## [Exercise prompt]
Reproduce every record exactly.

## [Source information]
====

-- ==== Sys2Proof/Machine/Wake.lean ====
section
/-! DEFINITION. Waking, the wake timer's guard and drift learning, SEARCH's end (chapter 16, R680 to R701). -/

namespace Sys2Proof.Machine

/-- Banks not kept in SLEEP are words of 0 with valid ECC (R680); a bank is 16 KiB. -/
def State.loseBanks (s : State) : State :=
  let kept := fun (a : Nat) => 0x10000 ≤ a || s.bitOf Reg.CLK_RETAIN.BANKS (a / 0x4000)
  { s with mem := s.mem.filter fun c => kept c.1, eccBad := s.eccBad.filter kept }

/-- Every ASLEEP port resumes (R409). -/
def State.resumeAll (s : State) : State := forAll (xlink :: allPorts) (fun p t => t.resume p) s

/-- An entry into a state below DOZE in progress is aborted: the ports that sent SLEEP_NOTE, and no others, resume (R687). -/
def State.abortEntry (s : State) : State :=
  if s.power.entering then
    forAll s.power.noted (fun p t => t.resume p) { s with power := { s.power with entering := false, noted := [] } }
  else s

/-- DIE_WAKE: source `src` (bit of CLK_WAKESRC) takes the die from NAP or SLEEP to DOZE; HFO is not yet stable (R685,
R710). It aborts an entry in progress (R687). -/
def State.wake (s : State) (src : Nat) : State :=
  if s.power.below = 2 || s.power.below = 3 then
    let slept := s.now - s.power.enteredAt
    let s := if s.power.below = 3 then s.loseBanks else s
    let s := (s.setFld Reg.CLK_ST.LAST s.power.below).setFld Reg.CLK_SLEPT.MS (min (slept / ms 1) (2 ^ 32 - 1))
    let s := (s.setBitOf Reg.CLK_WAKESRC.SRC src true).setFlag Reg.CLK_WDST.SLPLIM false
    { s with power := { s.power with below := 0, waking := true, aim := none, target := none, slept := slept, wdAt := s.now } }
  else s.abortEntry

/-! ## The guard (R690 to R694) -/

/-- The targets of the armed compares and the snapshot unit's. -/
def State.targets (s : State) : List Nat :=
  (List.range 4).filterMap (fun k => if s.rtcArmed k then some (s.rtcTarget k) else none) ++
    (s.snap.armed.toList ++ s.snap.follow.toList).map (·.1)

/-- t_e: the earliest armed target. -/
def State.earliest (s : State) : Option Nat :=
  s.targets.foldl (fun a t => match a with
    | none => some t
    | some u => some (min u t)) none

/-- A die-temperature sample in m°C (R706); the next summary hears of it (Table 12-2). -/
def State.takeTemp (s : State) (t : Int) : State :=
  let span := match s.bbx.temps with
    | some (a, b) => (min a t, max b t)
    | none => (t, t)
  { s with bbx := { s.bbx with temps := some span } }.setFld Reg.CLK_TEMP.MC (unsigned 32 t)

/-- r_eff in 0.1 ppm (R691, R694). -/
def State.rEff (s : State) : Rat :=
  let k := binOf s.temp
  match s.nearestBin k with
  | none => 200000
  | some (_, d) =>
    let dt := (s.temp - 1000 * signed 8 (s.fld Reg.CLK_LFOBIN.TUPD k)).natAbs
    (s.fld Reg.CLK_RESID.PPM : Rat) + 200 * (dt : Rat) / 1000 + 2000 * d

/-- S in ticks: the target less the rack time of the last applied TIME; none when no TIME was ever applied (R691). -/
def State.sinceTime (s : State) (target : Nat) : Option Nat := s.power.rackHeard.map fun t => target - t

/-- G_L in µs before it saturates; with no TIME ever applied it saturates (R691). -/
def State.learnedGuard (s : State) (target : Nat) : Rat :=
  let thfo : Rat := if s.temp < -30000 then 60 else 15
  match s.sinceTime target with
  | none => 10000
  | some t => thfo + 145 + 2 * s.rEff / 10000000 * ((t : Rat) / 24)

/-- The guard is computed again and the wake timer aimed at t_e − G (R690, R691, R696, R697). -/
def State.aimGuard (s : State) : State :=
  let s := (s.setFlag Reg.CLK_ST.HFOCOLD (s.temp < -30000)).setFlag Reg.CLK_ST.UNLEARNED
    ((List.range 15).all fun k => !s.flag Reg.CLK_LFOBIN.VALID k)
  match s.earliest with
  | none => { s with power := { s.power with aim := none, target := none } }
  | some te =>
    let q := s.learnedGuard te
    let s := if 10000 ≤ q then s.setFlag Reg.CLK_ST.GSAT true else s
    let gl := if 10000 ≤ q then 10000 else (roundFree q).toNat
    let g := max (max 160 (s.fld Reg.CLK_GMIN.US)) gl
    let s := (s.setFld Reg.CLK_GUARD.LEARNED gl).setFld Reg.CLK_GUARD.EFFECTIVE g
    { s with power := { s.power with aim := some (te - us g), target := some te } }

/-! ## Learning and the end of SEARCH (R695, R701, R704) -/

/-- e of R695 in 0.1 ppm; free where no rule states it, at an S of 0 or with no TIME applied before the guard wake. -/
def learnedError (corr : Int) (since : Option Nat) : Int :=
  match since with
  | some (n + 1) => roundFree ((corr : Rat) * 10000000 / (64 * (n + 1 : Nat)))
  | _ => Config.byZero corr

/-- e is added to the present bin's RATE; CLK_RESID is the largest of the last eight (R695). -/
def State.learn (s : State) (corr : Int) (since : Option Nat) : State :=
  let e := learnedError corr since
  let k := binOf s.temp
  let rate := max (-524288) (min 524287 (signed 20 (s.fld Reg.CLK_LFOBIN.RATE k) + e))
  let errs := (e.natAbs :: s.power.errs).take 8
  let s := (s.setFld Reg.CLK_LASTERR.CORR (unsigned 32 corr)).setFld Reg.CLK_LFOBIN.RATE (unsigned 20 rate) k
  { s.setFld Reg.CLK_RESID.PPM (min 65535 (errs.foldl max 0)) with power := { s.power with errs := errs, learnS := none } }

/-- What the power unit does when a TIME frame has been applied with correction `corr`: the guard wake is answered, SEARCH
ends FOUND, learning follows. -/
def State.timeHeard (s : State) (corr : Int) : State :=
  let s := match s.power.learnS with
    | some t => s.learn corr t
    | none => s
  let s := (s.setFlag Reg.CLK_ST.SEARCH false).setFlag Reg.CLK_ST.LOST false
  { s with power := { s.power with guardAt := none, searchEnd := none, retryAt := none } }

end Sys2Proof.Machine
end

====

## [Answer to this problem]
-- ==== Sys2Proof/Machine/Wake.lean ====
section
/-! DEFINITION. Waking, the wake timer's guard and drift learning, SEARCH's end (chapter 16, R680 to R701). -/

namespace Sys2Proof.Machine

/-- Banks not kept in SLEEP are words of 0 with valid ECC (R680); a bank is 16 KiB. -/
def State.loseBanks (s : State) : State :=
  let kept := fun (a : Nat) => 0x10000 ≤ a || s.bitOf Reg.CLK_RETAIN.BANKS (a / 0x4000)
  { s with mem := s.mem.filter fun c => kept c.1, eccBad := s.eccBad.filter kept }

/-- Every ASLEEP port resumes (R409). -/
def State.resumeAll (s : State) : State := forAll (xlink :: allPorts) (fun p t => t.resume p) s

/-- An entry into a state below DOZE in progress is aborted: the ports that sent SLEEP_NOTE, and no others, resume (R687). -/
def State.abortEntry (s : State) : State :=
  if s.power.entering then
    forAll s.power.noted (fun p t => t.resume p) { s with power := { s.power with entering := false, noted := [] } }
  else s

/-- DIE_WAKE: source `src` (bit of CLK_WAKESRC) takes the die from NAP or SLEEP to DOZE; HFO is not yet stable (R685,
R710). It aborts an entry in progress (R687). -/
def State.wake (s : State) (src : Nat) : State :=
  if s.power.below = 2 || s.power.below = 3 then
    let slept := s.now - s.power.enteredAt
    let s := if s.power.below = 3 then s.loseBanks else s
    let s := (s.setFld Reg.CLK_ST.LAST s.power.below).setFld Reg.CLK_SLEPT.MS (min (slept / ms 1) (2 ^ 32 - 1))
    let s := (s.setBitOf Reg.CLK_WAKESRC.SRC src true).setFlag Reg.CLK_WDST.SLPLIM false
    { s with power := { s.power with below := 0, waking := true, aim := none, target := none, slept := slept, wdAt := s.now } }
  else s.abortEntry

/-! ## The guard (R690 to R694) -/

/-- The targets of the armed compares and the snapshot unit's. -/
def State.targets (s : State) : List Nat :=
  (List.range 4).filterMap (fun k => if s.rtcArmed k then some (s.rtcTarget k) else none) ++
    (s.snap.armed.toList ++ s.snap.follow.toList).map (·.1)

/-- t_e: the earliest armed target. -/
def State.earliest (s : State) : Option Nat :=
  s.targets.foldl (fun a t => match a with
    | none => some t
    | some u => some (min u t)) none

/-- A die-temperature sample in m°C (R706); the next summary hears of it (Table 12-2). -/
def State.takeTemp (s : State) (t : Int) : State :=
  let span := match s.bbx.temps with
    | some (a, b) => (min a t, max b t)
    | none => (t, t)
  { s with bbx := { s.bbx with temps := some span } }.setFld Reg.CLK_TEMP.MC (unsigned 32 t)

/-- r_eff in 0.1 ppm (R691, R694). -/
def State.rEff (s : State) : Rat :=
  let k := binOf s.temp
  match s.nearestBin k with
  | none => 200000
  | some (_, d) =>
    let dt := (s.temp - 1000 * signed 8 (s.fld Reg.CLK_LFOBIN.TUPD k)).natAbs
    (s.fld Reg.CLK_RESID.PPM : Rat) + 200 * (dt : Rat) / 1000 + 2000 * d

/-- S in ticks: the target less the rack time of the last applied TIME; none when no TIME was ever applied (R691). -/
def State.sinceTime (s : State) (target : Nat) : Option Nat := s.power.rackHeard.map fun t => target - t

/-- G_L in µs before it saturates; with no TIME ever applied it saturates (R691). -/
def State.learnedGuard (s : State) (target : Nat) : Rat :=
  let thfo : Rat := if s.temp < -30000 then 60 else 15
  match s.sinceTime target with
  | none => 10000
  | some t => thfo + 145 + 2 * s.rEff / 10000000 * ((t : Rat) / 24)

/-- The guard is computed again and the wake timer aimed at t_e − G (R690, R691, R696, R697). -/
def State.aimGuard (s : State) : State :=
  let s := (s.setFlag Reg.CLK_ST.HFOCOLD (s.temp < -30000)).setFlag Reg.CLK_ST.UNLEARNED
    ((List.range 15).all fun k => !s.flag Reg.CLK_LFOBIN.VALID k)
  match s.earliest with
  | none => { s with power := { s.power with aim := none, target := none } }
  | some te =>
    let q := s.learnedGuard te
    let s := if 10000 ≤ q then s.setFlag Reg.CLK_ST.GSAT true else s
    let gl := if 10000 ≤ q then 10000 else (roundFree q).toNat
    let g := max (max 160 (s.fld Reg.CLK_GMIN.US)) gl
    let s := (s.setFld Reg.CLK_GUARD.LEARNED gl).setFld Reg.CLK_GUARD.EFFECTIVE g
    { s with power := { s.power with aim := some (te - us g), target := some te } }

/-! ## Learning and the end of SEARCH (R695, R701, R704) -/

/-- e of R695 in 0.1 ppm; free where no rule states it, at an S of 0 or with no TIME applied before the guard wake. -/
def learnedError (corr : Int) (since : Option Nat) : Int :=
  match since with
  | some (n + 1) => roundFree ((corr : Rat) * 10000000 / (64 * (n + 1 : Nat)))
  | _ => Config.byZero corr

/-- e is added to the present bin's RATE; CLK_RESID is the largest of the last eight (R695). -/
def State.learn (s : State) (corr : Int) (since : Option Nat) : State :=
  let e := learnedError corr since
  let k := binOf s.temp
  let rate := max (-524288) (min 524287 (signed 20 (s.fld Reg.CLK_LFOBIN.RATE k) + e))
  let errs := (e.natAbs :: s.power.errs).take 8
  let s := (s.setFld Reg.CLK_LASTERR.CORR (unsigned 32 corr)).setFld Reg.CLK_LFOBIN.RATE (unsigned 20 rate) k
  { s.setFld Reg.CLK_RESID.PPM (min 65535 (errs.foldl max 0)) with power := { s.power with errs := errs, learnS := none } }

/-- What the power unit does when a TIME frame has been applied with correction `corr`: the guard wake is answered, SEARCH
ends FOUND, learning follows. -/
def State.timeHeard (s : State) (corr : Int) : State :=
  let s := match s.power.learnS with
    | some t => s.learn corr t
    | none => s
  let s := (s.setFlag Reg.CLK_ST.SEARCH false).setFlag Reg.CLK_ST.LOST false
  { s with power := { s.power with guardAt := none, searchEnd := none, retryAt := none } }

end Sys2Proof.Machine
end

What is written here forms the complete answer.